Source data: Begin
-- ==== Sys2Proof/Syntax.lean ====
section
/-! DEFINITION. The instructions of the machine: one constructor per row of spec/opcode_table.json. The first 143 constructors
are the sequencer instructions (R73 to R89), the others are the hardware's own steps (95_what_each_step_holds.md), which no word
encodes. A register field is a natural number: `WellFormed` says which numbers a field may hold. -/

namespace Sys2Proof

/-- The type field of majors 0x10 and 0x11 and of CLZ, CTZ, POPC, ADDI to SHAI: 64-bit, `.w`, `.wn` (R75). -/
inductive IntTy where
  | x | w | wn
  deriving DecidableEq, Repr

/-- Source width of SEXT and ZEXT (R75). -/
inductive ExtW where
  | b8 | b16 | b32
  deriving DecidableEq, Repr

/-- Scalar float format: `.d` binary64, `.s` binary32 (R75). -/
inductive FFmt where
  | d | s
  deriving DecidableEq, Repr

/-- Rounding code of a float instruction: FMODE or a fixed mode (R75). -/
inductive RmCode where
  | fmode | rne | rtz | rup | rdn
  deriving DecidableEq, Repr

/-- Relation of FCMP (R75, R119). -/
inductive FRel where
  | eq | lt | le | un
  deriving DecidableEq, Repr

/-- Conversion of FCVT, named target_source (R75): `h` is binary16, `bf` is BF16, `i` and `n` are i64 and n64. -/
inductive Conv where
  | d_s | s_d | d_i | s_i | d_n | s_n | i_d | i_s | n_d | n_s | s_h | h_s | s_bf | bf_s
  deriving DecidableEq, Repr

/-- Relation of BC codes 0 to 5 and of PSET (R83, R75). -/
inductive Rel where
  | eq | ne | lt | ge | ltn | gen
  deriving DecidableEq, Repr

/-- Condition of BC (R83). -/
inductive BCond where
  | rel (r : Rel) (a b : Nat)
  | p (k : Nat)
  | np (k : Nat)
  deriving DecidableEq, Repr

/-- Width code of a load or store (R80). -/
inductive Wop where
  | b8 | b16 | b32 | b64 | b128 | f32 | f64 | i8 | i16 | i32
  deriving DecidableEq, Repr

/-- Ordering annotation of a memory word (R73, R132). -/
inductive Ord where
  | plain | acq | rel | ar | sc
  deriving DecidableEq, Repr

/-- Operation of an atomic (R81). -/
inductive AmoOp where
  | add | and | or | xor | swap | cas | mini | maxi | minn | maxn
  deriving DecidableEq, Repr

/-- The operand fields of a load or store (format M, R73). `off` is the 32-bit pattern of the offset. -/
structure MemArgs where
  w : Wop
  ord : Ord
  data : Nat
  base : Nat
  index : Nat
  scale : Nat
  off : Nat
  deriving DecidableEq, Repr

/-- The operand fields of an atomic (R81). `src` is the register s, `wide` selects .b64. -/
structure AmoArgs where
  op : AmoOp
  wide : Bool
  ord : Ord
  data : Nat
  base : Nat
  src : Nat
  off : Nat
  deriving DecidableEq, Repr

/-- Scope of a fence or of a group (R149, R33, R279). -/
inductive Scope where
  | tile | cluster | partition | device | system
  deriving DecidableEq, Repr

/-- Kind of a fence (R149). -/
inductive FenceKind where
  | acq | rel | ar
  deriving DecidableEq, Repr

/-- Space of PATLD: .g, .l, .s (R232). -/
inductive PatSpace where
  | g | l | s
  deriving DecidableEq, Repr

/-- Field of PATSET and PATGET (R233). -/
inductive PatField where
  | base | ctrl | d0 | d1 | d2 | d3 | copy | add
  deriving DecidableEq, Repr

/-- The fields of a stream or copy command (format Q with the transfer flags of R230). A field the form does not use is 0. -/
structure QArgs where
  queue : Nat
  pa : Nat
  pb : Nat
  xs : Nat
  xt : Nat
  qd : Nat
  ctr : Nat
  csp : Nat
  rm : Nat
  sat : Bool
  grp : Bool
  aux : Nat
  port : Nat
  deriving DecidableEq, Repr

/-- The weave word (R86, R166). -/
structure Weave where
  aw : Nat
  bw : Nat
  ak : Nat
  bk : Nat
  flow : Nat
  win : Nat
  acc : Nat
  scl : Nat
  spr : Nat
  ga : Bool
  gb : Bool
  stk : Bool
  red : Nat
  lanes : Nat
  eop : Nat
  rx : Nat
  ry : Nat
  deriving DecidableEq, Repr

/-- A binding word (R88): `egress` is DIR. -/
structure Bind where
  egress : Bool
  port : Nat
  pat : Nat
  queue : Nat
  ctr : Nat
  deriving DecidableEq, Repr

/-- A block header with its extension words (R73, R85 to R89, R165). `loops` holds the TRIPS values, level 0 first. -/
structure BlockArgs where
  qmask : Nat
  folio : Nat
  hold : Bool
  keep : Bool
  sat : Bool
  rm : Nat
  weave : Weave
  loops : List Nat
  binds : List Bind
  deriving DecidableEq, Repr

/-- The source of an SPDM or vendor request (R384, R385): a virtual function, the physical function, the management interface,
or a secure session whose requester key hashes to the given value. -/
inductive Requester where
  | vf (part : Nat)
  | pf
  | mgmt
  | session (keyHash : Nat)
  deriving DecidableEq, Repr

/-- The instructions and hardware steps of the module, one constructor per row of the opcode table. -/
inductive Instr where
  -- major 0x10 (R112, R113)
  | add (ty : IntTy) (d a b : Nat)
  | sub (ty : IntTy) (d a b : Nat)
  | mul (ty : IntTy) (d a b : Nat)
  | mulh (ty : IntTy) (d a b : Nat)
  | mulhn (ty : IntTy) (d a b : Nat)
  | div (ty : IntTy) (d a b : Nat)
  | divn (ty : IntTy) (d a b : Nat)
  | rem (ty : IntTy) (d a b : Nat)
  | remn (ty : IntTy) (d a b : Nat)
  | min (ty : IntTy) (d a b : Nat)
  | max (ty : IntTy) (d a b : Nat)
  | minn (ty : IntTy) (d a b : Nat)
  | maxn (ty : IntTy) (d a b : Nat)
  -- major 0x11
  | and (ty : IntTy) (d a b : Nat)
  | or (ty : IntTy) (d a b : Nat)
  | xor (ty : IntTy) (d a b : Nat)
  | andn (ty : IntTy) (d a b : Nat)
  | orn (ty : IntTy) (d a b : Nat)
  | shl (ty : IntTy) (d a b : Nat)
  | shr (ty : IntTy) (d a b : Nat)
  | sha (ty : IntTy) (d a b : Nat)
  | cmpeq (ty : IntTy) (d a b : Nat)
  | cmplt (ty : IntTy) (d a b : Nat)
  | cmpltn (ty : IntTy) (d a b : Nat)
  | csel (d a b c : Nat)
  | mov (d a : Nat)
  -- major 0x12 (R114)
  | clz (ty : IntTy) (d a : Nat)
  | ctz (ty : IntTy) (d a : Nat)
  | popc (ty : IntTy) (d a : Nat)
  | sext (w : ExtW) (d a : Nat)
  | zext (w : ExtW) (d a : Nat)
  | addx (shift d a b : Nat)
  | morton (three : Bool) (d a b c : Nat)
  -- major 0x18 (R115)
  | addi (ty : IntTy) (d a imm : Nat)
  | andi (ty : IntTy) (d a imm : Nat)
  | ori (ty : IntTy) (d a imm : Nat)
  | xori (ty : IntTy) (d a imm : Nat)
  | shli (ty : IntTy) (d a n : Nat)
  | shri (ty : IntTy) (d a n : Nat)
  | shai (ty : IntTy) (d a n : Nat)
  | li (d imm : Nat)
  | lui (d a imm : Nat)
  | bext (d a pos len : Nat)
  | bins (d a pos len : Nat)
  | demorton (three : Bool) (d a k : Nat)
  -- major 0x30 (R117)
  | fadd (f : FFmt) (rm : RmCode) (d a b : Nat)
  | fsub (f : FFmt) (rm : RmCode) (d a b : Nat)
  | fmul (f : FFmt) (rm : RmCode) (d a b : Nat)
  | ffma (f : FFmt) (rm : RmCode) (d a b c : Nat)
  | fdiv (f : FFmt) (rm : RmCode) (d a b : Nat)
  | fsqrt (f : FFmt) (rm : RmCode) (d a : Nat)
  | fmin (f : FFmt) (d a b : Nat)
  | fmax (f : FFmt) (d a b : Nat)
  | fcmp (f : FFmt) (r : FRel) (d a b : Nat)
  | fcvt (c : Conv) (rm : RmCode) (d a : Nat)
  | fclass (f : FFmt) (d a : Nat)
  | fmovx (f : FFmt) (d a : Nat)
  | fmovf (f : FFmt) (d a : Nat)
  -- majors 0x40 to 0x44 (R123); woff is the 32-bit pattern
  | bc (c : BCond) (woff : Nat)
  | jmp (woff : Nat)
  | call (link woff : Nat)
  | jmpx (link a : Nat)
  | ret (a : Nat)
  | loop (a woff : Nat)
  -- major 0x48 (R126)
  | pset (r : Rel) (d a b : Nat)
  | pand (d a b : Nat)
  | por (d a b : Nat)
  | pnot (d a : Nat)
  -- major 0x4C (R127)
  | rds (d n : Nat)
  | wrs (n a : Nat)
  -- majors 0x50 to 0x5E (R129)
  | ldg (m : MemArgs)
  | stg (m : MemArgs)
  | amog (m : AmoArgs)
  | ldl (m : MemArgs)
  | stl (m : MemArgs)
  | amol (m : AmoArgs)
  | stx (m : MemArgs)
  | amox (m : AmoArgs)
  | lda (m : MemArgs)
  | sta (m : MemArgs)
  | lds (m : MemArgs)
  | sts (m : MemArgs)
  | amos (m : AmoArgs)
  | ldh (m : MemArgs)
  | sth (m : MemArgs)
  -- majors 0x60 to 0x62 (R145, R149, R152); `loc` selects .l
  | cadd (loc : Bool) (d a b : Nat)
  | cwait (loc : Bool) (d a b : Nat)
  | cread (loc : Bool) (d a : Nat)
  | fence (sc : Scope) (k : FenceKind)
  | arrive (d g : Nat)
  | wait (d a g : Nat)
  | arrwait (d g : Nat)
  | gquery (d g : Nat)
  -- major 0x70 (R229)
  | patld (sp : PatSpace) (pd xs : Nat)
  | patset (f : PatField) (pd src : Nat)
  | patget (f : PatField) (pa xd : Nat)
  -- major 0x71
  | streamIn (q : QArgs)
  | streamOut (q : QArgs)
  | streamRec (q : QArgs)
  | streamConst (q : QArgs)
  | streamDrop (q : QArgs)
  | streamInd (q : QArgs)
  -- major 0x72
  | sbarRd (q qd qmask : Nat)
  | sbarWr (q qd qmask : Nat)
  | sbarAll (q qd qmask : Nat)
  | scond (q xt qd ctr csp : Nat) (inv : Bool) (skip : Nat)
  -- major 0x80
  | copy (q : QArgs)
  | mcopy (q : QArgs)
  | rcopy (q : QArgs)
  -- major 0x81
  | stitch (q qd mask : Nat)
  | qwait (mask : Nat)
  | qstat (q xd sel : Nat) (clr : Bool)
  -- major 0x90 (R254, R258, R264)
  | spawn (xr xst xq : Nat)
  | spawnn (xr xst xq count : Nat)
  | launch (xd xq : Nat)
  | cancel (xs xa xq : Nat)
  -- major 0x91 (R261, R269)
  | yield
  | exit (loc : Bool) (a b : Nat)
  | scopeSet (d p c : Nat)
  | scopeSplit (d p c : Nat)
  | chkc
  | squery (d a : Nat)
  -- major 0xA0 (R270, R274 to R276)
  | trap (a n : Nat)
  | tret
  | tretN
  | prio (reg : Bool) (v : Nat)
  | mtrd (d m : Nat)
  | halt (code : Nat)
  | nop
  -- majors 0xB0 to 0xB5 (R85)
  | blockMWs (b : BlockArgs)
  | blockMOs (b : BlockArgs)
  | blockE (b : BlockArgs)
  | blockA (b : BlockArgs)
  | blockS (b : BlockArgs)
  | blockZ (b : BlockArgs)
  | blockG (b : BlockArgs)
  -- major 0xB8 (R190, R193)
  | cfgld (qmask folio : Nat)
  | cfgsw (qmask : Nat)
  | bdrain (qmask : Nat)
  | bstat (d qmask sel : Nat)
  | spine (qmask : Nat) (win : Option Nat) (acc : Nat)
  | accrd (qmask ep : Nat) (clr : Bool) (rm : Nat) (sat : Bool)
  | accclr (qmask : Nat)
  -- hardware steps of a context or tile; t is a tile (die * 128 + label), c a context
  | fetchFault (t c : Nat)
  | deferredTrap (t c : Nat)
  | loadResultReturn (t c id : Nat)
  | ldhTimeout (t c id : Nat)
  | contextWake (t c : Nat)
  | taskBind (t : Nat)
  | taskPublicationArrival (n : Nat)
  | dependenceCheck (t : Nat)
  | copyStart (t q : Nat)
  | copyBeat (t q : Nat)
  | transferRetire (t q : Nat)
  | streamDispatch (t q : Nat)
  | streamBeat (t q id : Nat)
  | gatePass (t q : Nat)
  | counterContributionFlit (t : Nat)
  | blockRunStart (t : Nat)
  | folioLoadComplete (t qmask : Nat)
  | switchSweepComplete (t qmask : Nat)
  | blockBeat (t qmask : Nat)
  | instanceComplete (t qmask : Nat)
  | scanOutComplete (t qmask : Nat)
  | elementCycle (t : Nat)
  | memoryNodeComplete (t id : Nat)
  | activeMessageArrival (t : Nat)
  -- network steps of a die
  | networkCycle (die : Nat)
  | ageTick (die : Nat)
  | creditDraw (die part point : Nat)
  | creditReturn (die part : Nat)
  | crossbarCrossing (die n : Nat)
  | remoteStoreApply (t : Nat)
  | remoteAtomicApply (t : Nat)
  | acknowledgementReceipt (t : Nat)
  | gatherFlitArrival (t : Nat)
  | windowUpdateReceipt (t : Nat)
  | streamEndReceipt (t : Nat)
  | poisonFillTimeout (t port : Nat)
  | drainTokenArrival (part n : Nat)
  | memoryAccessAtHome (t c id : Nat) (hostError : Bool)
  | barrierArrivalAtHome (n : Nat)
  | barrierReleaseArrival (n : Nat)
  -- cancellation and pre-emption
  | cancelRegistration (no t : Nat)
  | taskKill (t c : Nat)
  | trapModeKillTimeout (t c : Nat)
  | cancelTileReport (no t : Nat)
  | cancelAckWrite (no : Nat)
  | preemptHoldRequest (t : Nat)
  | preemptSwitchRequest (t : Nat)
  | resumeRequest (part : Nat)
  | stateSaveComplete (part : Nat)
  | restoreComplete (part : Nat)
  | sliceExpiry (part : Nat)
  | deadlinePreemption (part : Nat)
  -- launches
  | launchWindowWrite (part desc : Nat)
  | partialWindowWrite (part : Nat)
  | launchPacket (packet : Nat)
  | loaderPlacement (lid : Nat)
  | launchEnd (lid : Nat)
  -- map requests and migration; req is the 512-bit record of R306
  | mapRequestMap (part req : Nat)
  | mapRequestUnmap (part req : Nat)
  | mapRequestProtect (part req : Nat)
  | mapRequestMigrate (part req : Nat)
  | mapRequestOrder (part req : Nat)
  | invalidationComplete (part : Nat)
  | migrationSpliceBeat (part : Nat)
  | migrationRedirect (part : Nat)
  | migrationDone (part : Nat)
  -- BAR 0
  | ctrlSuspend (part : Nat)
  | ctrlResume (part : Nat)
  | routerStatusWrite (part k : Nat)
  | registerWrite (part off val : Nat)
  | linkTransferWrite (part req : Nat)
  | linkTransferRead (part req : Nat)
  -- host and links
  | hostWriteTlp (part pa : Nat) (bytes : List Nat) (ep : Bool)
  | hostReadTlp (part pa n : Nat)
  | cxlReadReturn (t c id : Nat) (poisoned : Bool)
  | d2dFrameReceipt (link : Nat) (toHigh : Bool)
  | frameReplay (link : Nat) (toHigh : Bool)
  | linkDown (link : Nat)
  | quoteExpiryCompletion (t q id : Nat)
  | flushMarkerReturn (link : Nat)
  | meterFold
  -- Clasp calls and module events
  | submitConfiguration (record sig key newKey : Nat)
  | submitSparing (kind die unit index : Nat) (fence : Bool)
  | submitSchedulingRecord (part rec : Nat)
  | partitionControl (part op : Nat)
  | dieReset (die : Nat)
  | retrainLink (link : Nat)
  | readRouterStatus (t : Nat)
  | checkpoint
  | readErrorLog
  | selfTest (n : Nat) (pass : Bool)
  | hbmScrub (stack sector : Nat)
  | powerOn
  | temperatureWarning (die : Nat)
  | temperatureShutdown (die : Nat)
  | clockCycle (die : Nat)
  | arrivalAnswer (t c : Nat)
  | peerLinkTransfer (peer ppart : Nat) (dirRead : Bool) (part rva len : Nat) (data : List Nat)
  | zeroLengthReadCompletion (t c : Nat)
  -- SPDM and vendor requests
  | getVersion (r : Requester)
  | getCapabilities (r : Requester)
  | negotiateAlgorithms (r : Requester) (offer : List String)
  | getDigests (r : Requester)
  | getCertificate (r : Requester)
  | challenge (r : Requester) (nonce : Nat)
  | getMeasurements (r : Requester) (index : Nat)
  | keyExchange (r : Requester) (keyHash share : Nat)
  | finish (r : Requester) (proof : Nat)
  | endSession (r : Requester)
  | getcolo (r : Requester) (part nonce : Nat)
  | setcaps (r : Requester) (part : Nat) (caps : List Nat)
  | getcaps (r : Requester) (part : Nat)
  deriving DecidableEq, Repr

end Sys2Proof
end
Source data: End
How to complete this task:
Print exactly the lines from the beginning of the entries through the line with "inductive AmoOp where". Output nothing more.

Task solution:
-- ==== Sys2Proof/Syntax.lean ====
section
/-! DEFINITION. The instructions of the machine: one constructor per row of spec/opcode_table.json. The first 143 constructors
are the sequencer instructions (R73 to R89), the others are the hardware's own steps (95_what_each_step_holds.md), which no word
encodes. A register field is a natural number: `WellFormed` says which numbers a field may hold. -/

namespace Sys2Proof

/-- The type field of majors 0x10 and 0x11 and of CLZ, CTZ, POPC, ADDI to SHAI: 64-bit, `.w`, `.wn` (R75). -/
inductive IntTy where
  | x | w | wn
  deriving DecidableEq, Repr

/-- Source width of SEXT and ZEXT (R75). -/
inductive ExtW where
  | b8 | b16 | b32
  deriving DecidableEq, Repr

/-- Scalar float format: `.d` binary64, `.s` binary32 (R75). -/
inductive FFmt where
  | d | s
  deriving DecidableEq, Repr

/-- Rounding code of a float instruction: FMODE or a fixed mode (R75). -/
inductive RmCode where
  | fmode | rne | rtz | rup | rdn
  deriving DecidableEq, Repr

/-- Relation of FCMP (R75, R119). -/
inductive FRel where
  | eq | lt | le | un
  deriving DecidableEq, Repr

/-- Conversion of FCVT, named target_source (R75): `h` is binary16, `bf` is BF16, `i` and `n` are i64 and n64. -/
inductive Conv where
  | d_s | s_d | d_i | s_i | d_n | s_n | i_d | i_s | n_d | n_s | s_h | h_s | s_bf | bf_s
  deriving DecidableEq, Repr

/-- Relation of BC codes 0 to 5 and of PSET (R83, R75). -/
inductive Rel where
  | eq | ne | lt | ge | ltn | gen
  deriving DecidableEq, Repr

/-- Condition of BC (R83). -/
inductive BCond where
  | rel (r : Rel) (a b : Nat)
  | p (k : Nat)
  | np (k : Nat)
  deriving DecidableEq, Repr

/-- Width code of a load or store (R80). -/
inductive Wop where
  | b8 | b16 | b32 | b64 | b128 | f32 | f64 | i8 | i16 | i32
  deriving DecidableEq, Repr

/-- Ordering annotation of a memory word (R73, R132). -/
inductive Ord where
  | plain | acq | rel | ar | sc
  deriving DecidableEq, Repr

/-- Operation of an atomic (R81). -/
inductive AmoOp where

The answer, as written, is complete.